Terceira's UNESCO-listed colonial capital, once the Atlantic's most important port between Europe and the Americas, where the streets fill each summer with garlanded arches for the Holy Spirit festivals.
Terceira’s capital sits inside a bay flanked by the volcanic headland of Monte Brasil, and from the fortress up there — a star-shaped seventeenth-century structure the Spanish built during the sixty years they controlled Portugal — you can see exactly why every transatlantic fleet used to stop here. For nearly three centuries, ships sailing between Europe, Africa, and the Americas put in at Angra to resupply, wait out storms, or simply because the harbor was the safest anchorage for a thousand miles in any direction. Walking down into the old town from the fort, past pastel façades in ochre and blue with elaborate stone doorways, it’s easy to picture the wealth that all that traffic left behind — this was, until an 1980 earthquake damaged much of it, one of the best-preserved colonial port cities in the Atlantic, which is exactly why UNESCO stepped in afterward to help restore it stone by stone.
Streets Built for the Holy Spirit
I happened to visit in early summer, which meant I kept stumbling into small chapels called impérios — squat, brightly painted buildings, often no bigger than a garden shed, that exist for exactly one purpose: hosting the Festas do Espírito Santo, the Holy Spirit festivals that define the Azorean religious calendar from Easter through summer. Each parish has its own império, repainted and decorated ahead of its turn to host, and I watched a group of neighbors in Angra hanging paper garlands and setting up long communal tables in the street outside one, preparing for a weekend where the whole parish would share free soup, bread, and wine as an act of charity rooted in medieval devotion to the Holy Spirit and to Queen Isabel, who reportedly sold her crown to feed the poor during a famine.

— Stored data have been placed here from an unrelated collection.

-- ==== Sys2Proof/Machine/HostIf.lean ====
section
/-! DEFINITION. What the host sees: BAR registers, the device-memory window, the management mailbox and its commands,
function-level reset, and the health record behind HEALTH (R311, R312, R332–R335, R355–R362, R370, R377, R379, R382, R383). -/

namespace Sys2Proof.Machine

/-! ### Configuration records (R369) -/

/-- A configuration record: its address, TYPE, VERSION, body and the signed bytes. -/
structure ConfigRecord where
  addr    : Nat
  kind    : Nat
  version : Nat
  body    : List Byte
  signed  : List Byte
deriving DecidableEq, Repr

/-- The record at an address, if its magic is there and it lies in the configuration region. -/
def recordAt (m : Memory) (a : Nat) : Option ConfigRecord :=
  let len := memReadNat m (a + 12) 4
  if memReadNat m a 4 = 0x4A58_4352 ∧ a + 0x10 + len + 2420 ≤ Config.configBase + 0x4000_0000 then
    some ⟨a, memReadNat m (a + 4) 2, memReadNat m (a + 8) 4, memReadList m (a + 16) len, memReadList m a (16 + len + 2420)⟩
  else none

/-- The ML-DSA-44 signature of a digest with the device identity key (R369, R370). -/
def identitySignature (digest : BitVec 256) : List Byte := (List.range 2420).map (Config.signature digest)

/-- Does the record's signature verify: against the root key, or, of TYPE 2 alone, as one that the identity key made? (R368, R369) -/
def recordValid (r : ConfigRecord) : Bool :=
  let n := 16 + r.body.length
  Config.signatureValid r.kind r.signed || (r.kind == 2 && r.signed.drop n == identitySignature (sha3 (r.signed.take n)))

/-- The valid records in offset order: a record starts with a non-zero byte at a multiple of 64 of the region. -/
def recordsOf (m : Memory) : List ConfigRecord :=
  (m.filterMap (fun c =>
    if Config.configBase ≤ c.1 ∧ c.1 < Config.configBase + 0x4000_0000 ∧ c.1 % 64 = 0 then recordAt m c.1 else none)).filter recordValid

/-- The record of a TYPE that applies: the highest VERSION (R369). -/
def recordOf (rs : List ConfigRecord) (kind : Nat) : Option ConfigRecord :=
  match rs.filter (fun r => r.kind == kind) with
  | [] => none
  | r :: t => some (t.foldl (fun b x => if b.version < x.version then x else b) r)

/-- Extend measurement register k (R370). -/
def extendMeasure (s : State) (k : Fin 8) (digest : BitVec 256) : State :=
  let bytes (x : BitVec 256) : List Byte := (List.range 32).map (byteOf x)
  { s with measures := s.measures.set k (sha3 (bytes s.measures[k] ++ bytes digest)) }

/-! ### Health (R376, R379, R380, R382) -/

/-- Shadow divergences of the last 24 hours (R379). -/
def divRate (s : State) : Nat := (s.divLog.filter (isRecent s)).length

/-- Spare clusters not in service (R5, R379). -/
def sparesLeft (s : State) : Nat := ((List.range Config.dies).map (fun d => (dieOf s d).spares)).sum

/-- Is a port permanently narrowed? (R379) -/
def linkBad (s : State) : Bool := s.ports.any (fun p => p.2.bad || p.2.since.any (fun g => !isRecent s g))

/-- Has a die no spare left? -/
def noSpare (s : State) : Bool := (List.range Config.dies).any (fun d => (dieOf s d).spares == 0)

/-- The worst state that applies (R379, R380). -/
def healthNow (s : State) : BitVec 2 :=
  if decide (64 < divRate s) || linkBad s || noSpare s then 2
  else if s.clusters.any (fun c => c.2.spareUsed) then 1 else 0

/-- Nanoseconds of wear that are one percent of the budget of 3.15 × 10⁸ s (R376). -/
def wearPercent : Nat := 3_150_000_000_000_000

/-- Highest wear of a cluster in service in percent (R376). -/
def wearMax (s : State) : Nat :=
  (s.clusters.filter (fun c => !c.2.quarantined)).foldl (fun m c => max m c.2.wear) 0 / wearPercent

/-- HEALTH (R379): STATE as posted, the other fields as they stand. -/
def healthWordOf (s : State) : W64 :=
  BitVec.ofNat 64 (min (wearMax s) 255 * 2 ^ 40 + min (divRate s) 255 * 2 ^ 32 +
    (s.clusters.filter (fun c => c.2.quarantined)).length % 256 * 2 ^ 24 + sparesLeft s % 256 * 2 ^ 16 +
    (if s.sealNext then 2 ^ 11 else 0) + (if 64 < divRate s then 2 ^ 10 else 0) + (if linkBad s then 2 ^ 9 else 0) +
    (if noSpare s then 2 ^ 8 else 0) + s.health.toNat)

/-! ### Registers (R332–R335, R357, R358, R360, R366, R368, R379) -/

/-- QSTAT (R333). -/
def queueStatus (t : Tenant) : W64 :=
  BitVec.ofNat 64 (min t.drop 0xFFFF * 2 ^ 48 + min t.bad 0xFFFF * 2 ^ 32 +
    (t.nodes.filter (fun x => isLive x.2)).length % 2 ^ 11 * 2 ^ 12 + (256 - t.queue.length) % 2 ^ 9 * 2 ^ 3 +
    (if t.tda then 4 else 0) + (if isDrained t then 2 else 0))

/-- Code of a node's state (R321, R335). -/
def stateCode : NodeState → Nat
  | .free => 0 | .waiting => 1 | .ready => 2 | .running => 3 | .committing => 4 | .rollingBack => 5 | .retired => 6

/-- NTINFO (R335). -/
def nodeInfo (t : Tenant) : W64 :=
  let n := t.nodes.get t.ntsel.toNat Node.reset
  if n.state = .free then 0
  else BitVec.ofNat 64 (recSerial n.record * 2 ^ 32 + min n.rolls 255 * 2 ^ 24 +
    (if n.state = .retired then n.status % 256 * 2 ^ 16 else 0) + stateCode n.state * 2 ^ 8 + recPrio n.record)

/-- Port status word `w` of port p (R366). -/
def portWord (p : Port) (w : Nat) : W64 :=
  match w with
  | 0 => BitVec.ofNat 64 (p.retrains % 2 ^ 32 * 2 ^ 32 + p.faulted.toNat * 2 ^ 24 + p.peer % 256 * 2 ^ 16 +
      p.width % 4 * 4 + p.state % 4)
  | 1 => p.crcerr
  | 2 => p.replays
  | _ => 0

/-- Does a function answer? There are 16, and before the tenants exist only the physical one appears (R355, R368). -/
def appears (s : State) (fn : Nat) : Bool := fn == 0 || (decide (fn < 16) && s.bootStep == 0x80)

/-- Where the model's register numbers place BAR 4, and the Resizable BAR control of BAR 2, behind the 16 MiB of BAR 0 (DESIGN CHOICE,
log 120). -/
def bar4 : Nat := 0x100_0000
def barControl : Nat := 0x101_0000

/-- A word of BAR 4: the MSI-X table, and the pending bits (R356). -/
def bar4Word (t : Tenant) (o : Nat) : W64 :=
  if o < 0x8000 then (if o / 16 < t.msix then BitVec.ofNat 64 (memReadNat t.msixTable o 8) else 0)
  else BitVec.ofNat 64 ((List.range 64).foldl (fun x i => if t.msixPending.contains ((o - 0x8000) * 8 + i) then x + 2 ^ i else x) 0)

A woman stringing lights across the street told me, half-laughing, that the festivals are as much about neighborhood pride and rivalry as faith — whose império looks best, whose soup is better, whose brass band draws the bigger crowd — and that she’d been organizing hers since she was a teenager. I ended up sitting on a curb eating a bowl of sopas do Espírito Santo pressed on me by a stranger, bread soaked in beef broth with mint, and felt more like a guest at someone’s family gathering than a tourist at an event.

Later that evening, from the fortress walls, I watched the whole bay go gold and then grey, ships’ lights blinking on one by one where galleons used to anchor, and thought about how much history this small, calm harbor has quietly absorbed.
When to go: Come between late April and September to catch a Holy Spirit festival somewhere in town, though Angra’s mild volcanic climate makes it a pleasant walk almost any month of the year.